Another amazing thing we discovered is that even when the span of time is one billion years, the rate of change at the moment of duplication had to be about 40 times greater than the observed rates in the past 2.0 billion years. Forty times the current speed of change is about the limit of what is possible for molecular machines of such level of complexity. In fact, it is already above any measured rate for these kind of complex, highly conserved, molecular machines. Then, knowing that, we can calculate that if this gap of time were to be smaller, the rate at the duplication would have to be faster, and quickly enough the rates would be so large that they would be outside the realms of biology.
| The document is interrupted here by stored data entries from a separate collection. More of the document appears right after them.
/-- The clock of the profile at which the next step is due: where the profile crosses it, at least 400 TIME clocks after the last; the last step
of a profile that ends at rest is due at its end at the latest (R291). -/
def Stepper.nextDue (x : Stepper) : Nat :=
  let k := Kin.mk x.p0 x.v0 x.a0
  let goal : Int := ((x.made + 1) * pU : Nat)
  let total := segsDur x.segs
  let f := k.fin x.segs
  let hi := if x.goal ≠ some (x.made + 1) ∧ 0 < f.v ∧ f.p < goal then total + ((goal - f.p) / (3 * f.v)).toNat + 1 else total
  Nat.max (x.stepAt + 400).toNat (crossing k x.segs goal 96 x.tau (Nat.max x.tau hi))

/-- A new profile from the point reached; it ends after `goal` more steps. -/
def Stepper.follow (x : Stepper) (l : List Seg) (goal : Option Nat) : Stepper :=
  let k := x.now
  let y : Stepper := { x with segs := l, p0 := k.p - (x.made * pU : Nat), v0 := k.v, a0 := k.a, tau := 0, made := 0, goal := goal, stepAt := x.stepAt - x.tau }
  { y with due := y.nextDue }

/-- A channel at rest: no step holds back the next. -/
def Stepper.rest (x : Stepper) : Stepper :=
  { x with segs := [], p0 := 0, v0 := 0, a0 := 0, tau := 0, made := 0, goal := none, due := 0, stepAt := -400 }

/-- Whole steps a profile still gives. -/
def Stepper.stepsOf (x : Stepper) (l : List Seg) : Nat :=
  let k := x.now
  ((k.p - (x.made * pU : Nat) + gain k.v k.a l) / (pU : Int)).toNat

/-- The channel decelerates to rest with limits `lim` and `j`. -/
def Stepper.slow (x : Stepper) (lim j : Nat) : Stepper :=
  let k := x.now
  let l := toVel k.v k.a 0 lim j
  x.follow l (some (x.stepsOf l))

/-- Distance from the point reached to the step at which the profile ends, or to the end of the `n`-th step from here. -/
def Stepper.room (x : Stepper) (n : Nat) : Int := ((x.made + n) * pU : Nat) - x.now.p

/-- The channel decelerates to rest within `n` more steps: with limits `am` and `jm`, or, where those are too low, with the deceleration it needs up
to the limits in force before (R294). A channel that even those leave too fast keeps its profile, which ends there. -/
def Stepper.slowWithin (x : Stepper) (am jm n : Nat) : Stepper :=
  let k := x.now
  let (_, a0, j0) := x.lims
  match leastStop k.v k.a (x.room n) am a0 jm j0 with
  | some f => x.slow (between am a0 f) (between jm j0 f)
  | none => { x with goal := some (x.made + n) }

/-- REMAIN (R297). -/
def Stepper.remain (x : Stepper) : Int := wrap32 (x.target - x.actual)

/-- The channel moves: states 2, 3, 5 and 6 (Table 13.6). -/
def Stepper.moving (x : Stepper) : Bool := x.st == .moving || x.st == .stopping || x.st == .referencing || x.st == .faultStop

/-- VMAX, AMAX and JMAX of a channel's registers. -/
def State.stpLims (s : State) (n : Nat) : Nat × Nat × Nat := (s.f (stpA n 0x1C) 0 20, s.f (stpA n 0x20) 0 24, s.f (stpA n 0x24) 0 32)

/-- Velocity mode. -/
def State.stpVelMode (s : State) (n : Nat) : Bool := s.f (stpA n 0) 0 2 != 0

/-- The run velocity: VMAX, or VMAX scaled by the speed ladder (R295). -/
def State.stpV (s : State) (n vmax : Nat) : Nat :=
  if s.stpVelMode n && s.flag (stpA n 0) 2 && s.ladRate 0 != 0 then vmax * s.ladRate s.sched.stepCur / s.ladRate 0 else vmax

/-- A command or a target is refused (STAT.REFUSED, STP_REFUSED). -/
def State.stpRefuse (s : State) (n code : Nat) : State × Nat := ((s.modStp n (fun x => { x with refused := true })).raise 228 n, code)

/-- A command is accepted. -/
def State.stpAccept (s : State) (n : Nat) (f : Stepper → Stepper) : State × Nat :=
  (s.modStp n (fun x => { f x with refused := false }), sOk)

/-- The claims R287 asks for. -/
def State.stpClaimed (s : State) (n : Nat) : Bool := (s.claim 3 n).isSome && s.pinFor 1 n && s.pinFor 2 n

/-- A transport channel with sheets in flight (R299). -/
def State.stpCarries (s : State) (n : Nat) : Bool := s.owner 3 n == some 1 && s.flying

/-- A move or run begins from rest (R292): its first step comes DIR_SETUP after it at the earliest (Table 13.5). -/
def State.stpStart (s : State) (n : Nat) (dir : Bool) : State :=
  let (vm, am, jm) := s.stpLims n
  let x := s.sp n
  let first : Int := (s.f (stpA n 0) 24 8 : Nat) - 400
  if s.stpVelMode n then
    s.modStp n (fun x =>
      let y : Stepper := { x.rest with st := .moving, dirPos := dir, target := x.actual, lims := (vm, am, jm), refused := false, stepAt := first }
      y.follow (toVel 0 0 (s.stpV n vm * vU : Nat) am jm) none)
  else if x.remain = 0 then (s.modStp n (fun x => { x.rest with st := .idle, refused := false })).raise 224 n
  else
    let d := x.remain.natAbs
    s.modStp n (fun x =>
      let y : Stepper := { x.rest with st := .moving, dirPos := decide (0 < x.remain), lims := (vm, am, jm), refused := false, stepAt := first }
      y.follow ((toRest 0 0 ((d * pU : Nat) : Int) vm am jm jm).getD []) (some d))

/-- R292: MOVE. -/
def State.stpMove (s : State) (n : Nat) : State × Nat :=
  let x := s.sp n
  if !s.stpClaimed n then s.stpRefuse n sConflict
  else if x.st == .idle || x.st == .stopped then (s.stpStart n (decide (0 ≤ x.target)), sOk)
  else s.stpRefuse n sMotion

/-- R296, R302: RESUME. -/
def State.stpResume (s : State) (n : Nat) : State × Nat :=
  if !s.stpClaimed n then s.stpRefuse n sConflict
  else if (s.sp n).st == .stopped then (s.stpStart n (s.sp n).dirPos, sOk)
  else s.stpRefuse n sMotion

/-- AFAULT, JFAULT, V_REF, V_SLOW, BACKOFF and REF_MAX of the motion profile in force (Table 13.3), at least their lower limits. -/
def State.stpProf (s : State) (n i : Nat) : Nat :=
  let lo := match i with | 0 => 100 | 1 => 1000 | 4 => 0 | _ => 1
  Nat.max lo (s.tabAct 5 n (4 * i) 4)

/-- The fault deceleration begins (R296); a channel at rest is in STP_FAULT at once. -/
def State.stpFaultStop (s : State) (n : Nat) : State :=
  s.modStp n (fun x =>
    if x.moving then
      let y := x.slow (s.stpProf n 0) (s.stpProf n 1)
      if y.goal = some 0 then { x.rest with st := .fault } else { y with st := .faultStop }
    else { x.rest with st := .fault })

/-- The profile makes its step: the position changes, and the next step's instant is found (R291). From the home edge of a slow approach on the
position is latched (R300). In a velocity run TARGET tracks ACTUAL (R292). -/
def State.stpStep (s : State) (n : Nat) : State :=
  (s.modStp n (fun x =>
    let held := x.st == StpSt.referencing && x.refStage == 7
    let y : Stepper := { x with actual := if held then x.actual else wrap32 (x.actual + (if x.dirPos then 1 else -1)), made := x.made + 1, tau := x.due, stepAt := x.due, refSteps := if x.st == StpSt.referencing then x.refSteps + 1 else x.refSteps }
    let w : Stepper := { y with target := if s.stpVelMode n && x.st != StpSt.referencing then y.actual else y.target }
    { w with due := w.nextDue })).emit (.step n (s.sp n).dirPos)

/-- The step the profile has reached is the last of a move or of a stop. -/
def Stepper.lastDue (x : Stepper) : Bool :=
  (x.st == .moving || x.st == .stopping) && decide (x.due ≤ x.tau) && x.goal == some (x.made + 1)

/-- R298, R299: a fault is recorded; a transport channel with sheets in flight defers its deceleration. A last step due in the same TIME clock is
made first, so that the fault finds REMAIN 0 (R302). -/
def State.stpFault (s : State) (n c : Nat) : State :=
  let x := s.sp n
  if x.st == .fault || x.st == .faultStop || x.defer then s
  else
    let s0 := if x.lastDue then s.stpStep n else s
    let s1 := (s0.modStp n (fun x => { x with cause := c, faultPos := x.actual })).raise 226 n
    if s.stpCarries n then (s1.modStp n (fun x => { x with defer := true })).pickOff else s1.stpFaultStop n

/-- Deferred faults begin their deceleration: the last sheet in flight is DONE (R299). -/
def State.stpDeferred (s : State) : State :=
  s.each (upTo s.id.steppers) (fun s n =>
    let x := s.sp n
    if x.defer && x.st != .fault && x.st != .faultStop then s.stpFaultStop n else s)

/-- The channel has come to rest after a STOP. -/
def State.stpStopped (s : State) (n : Nat) : State :=
  (s.modStp n (fun x => { x.rest with st := .stopped, target := if s.stpVelMode n then x.actual else x.target })).raise 225 n

/-- R296: STOP. A position-mode move whose limits have fallen since it began stops within REMAIN (R294). -/
def State.stpStop (s : State) (n : Nat) : State × Nat :=
  let x := s.sp n
  if s.stpCarries n then s.stpRefuse n sBadState
  else if x.st == .moving || x.st == .referencing then
    let (_, am, jm) := s.stpLims n
    let y := if !s.stpVelMode n && x.st == .moving then x.slowWithin am jm x.remain.natAbs else x.slow am jm
    if y.goal = some y.made then ((s.modStp n (fun x => { x with refused := false })).stpStopped n, sOk)
    else s.stpAccept n (fun _ => { y with st := .stopping })
  else s.stpAccept n (fun x => x)

/-- CLEAR (R296). -/
def State.stpClear (s : State) (n : Nat) : State × Nat :=
  s.stpAccept n (fun x => if x.st == .fault then { x with st := .stopped, defer := false } else x)

/-- ENABLE (R288, Table 13.7). -/
def State.stpEnable (s : State) (n : Nat) : State × Nat :=
  s.stpAccept n (fun x =>
    let y : Stepper := { x with enabled := true }
    if x.st == .disabled then { y with st := if x.remain = 0 then .idle else .stopped } else y)

/-- DISABLE (R288, R299, Table 13.7). -/
def State.stpDisable (s : State) (n : Nat) : State × Nat :=
  if s.stpCarries n then s.stpRefuse n sBadState
  else if (s.sp n).moving then s.stpRefuse n sMotion
  else s.stpAccept n (fun x => { x with st := .disabled, enabled := false })

/-- R293: a write of TARGET. In velocity mode its sign is the direction of the next MOVE or RESUME alike. -/
def State.stpTarget (s : State) (n : Nat) (v : Word) : State × Nat :=
  let x := s.sp n
  if x.st == .idle || x.st == .stopped || x.st == .disabled then
    s.stpAccept n (fun x => { x with target := sext 32 v.toNat, dirPos := if s.stpVelMode n then decide (0 ≤ sext 32 v.toNat) else x.dirPos })
  else s.stpRefuse n sMotion

/-- Direction of a stage of referencing: back-off runs against REF_DIR. -/
def refForward (stage : Nat) : Bool := !(stage == 3 || stage == 4 || stage == 5)

/-- A stage of referencing begins, from the point of motion reached or, after a stop, from rest. -/
def State.refStage (s : State) (n stage : Nat) (fromRest : Bool) : State :=
  let (vm, am, jm) := s.stpLims n
  let dir := s.flag (stpA n 0) 5 == refForward stage
  let v := if stage = 6 then s.stpProf n 3 else s.stpProf n 2
  let first : Int := (s.f (stpA n 0) 24 8 : Nat) - 400
  s.modStp n (fun x =>
    let y : Stepper := { (if fromRest then { x.rest with stepAt := first } else x) with st := .referencing, dirPos := dir, refStage := stage, refSteps := 0, lims := (vm, am, jm) }
    if stage = 2 ∨ stage = 5 ∨ stage = 7 then y.slow am jm
    else
      let k := y.now
      y.follow (toVel k.v k.a (v * vU : Nat) am jm) none)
Imagine a car going from Paris to Berlin, a journey of about 1000 km, it would take about 10 hours to drive such distance at about 100 km per hour. If we want to arrive in 5 hours, we would need to drive at about twice the speed, but if we want to arrive in 1 hour, we would need to go at 10 times the speed, at almost the speed of sound. Not possible even for the fastest Formula 1 car. It is the same for the speed of evolution.

This is also important because it tells us in a very straightforward manner that evolutionary scenarios in which oxygenic photosynthesis originated very quickly before the ancestor of cyanobacteria can be ruled out with confidence. Even if we don’t know when exactly cyanobacteria originated.

The bigger picture
The main implications of the paper is that oxygen was available to life long before it started to accumulate in the air at about 2.4 billion years ago. This is in agreement with current geological data that suggests that whiffs of oxygen or localized accumulations of oxygen were possible before 3.0 billion years ago.

There has been debates on whether aerobic respiration evolved before or after cyanobacteria, and therefore before or after oxygenic photosynthesis. This is because the enzymes used for aerobic respiration appear to be much older than cyanobacteria. But how can aerobic respiration have evolved before oxygen was available to life? In the absence of oxygenic photosynthesis it is expected that the amount of oxygen available to life would be virtually negligible. So scientist have had to come up with convoluted scenarios to explain this. Our data help understand how this is possible, because oxygenic photosynthesis likely got started long before the ancestor of cyanobacteria. Today oxygenic photosynthesis is only found in cyanobacteria, but our data suggests that it is likely that many other forms of microbes that today do not do photosynthesis may have had old ancestors with the capacity to split-water using light.

In fact, recent data hints to the possibility that oxygen was important for the development of the genetic code, and reconstructions of the genetic capabilities of the earliest forms of life always retrieve enzymes to protect against reactive forms of oxygen, but the latter are usually dismissed as artefacts or anomalies. Our work can help understand how this is actually possible, because the older cyanobacteria is found to be, the more likely it is that oxygenic photosynthesis started at the earliest stages in the history of life and soon after the earliest forms of photosynthesis.

What’s next
We are trying now to bring back to life what the ancestral photosystem before the duplication looked like using a method called Ancestral Sequence Reconstruction. This is a well-established method that allows us to predict the basic building blocks of the ancestral enzyme using the known variation across all extant species. We cannot travel back in time to 3.0 billion years ago, but we can make the ancestral enzyme travel from the distant past into our test tube in the lab today.

Because the enzyme is evolving so slowly its structure has not change too much since its origin, what has changed is the particular building blocks along the different positions of the preserved structure. That makes it very suitable system for Ancestral Sequence Reconstruction, or targeted site-directed mutagenesis, although that does not mean it is easy. Nevertheless, we have now modified strains of cyanobacteria expressing some of the ancestral genes and we will soon attempt to validate our predictions experimentally. This is a three year-project funded by the Leverhulme Trust.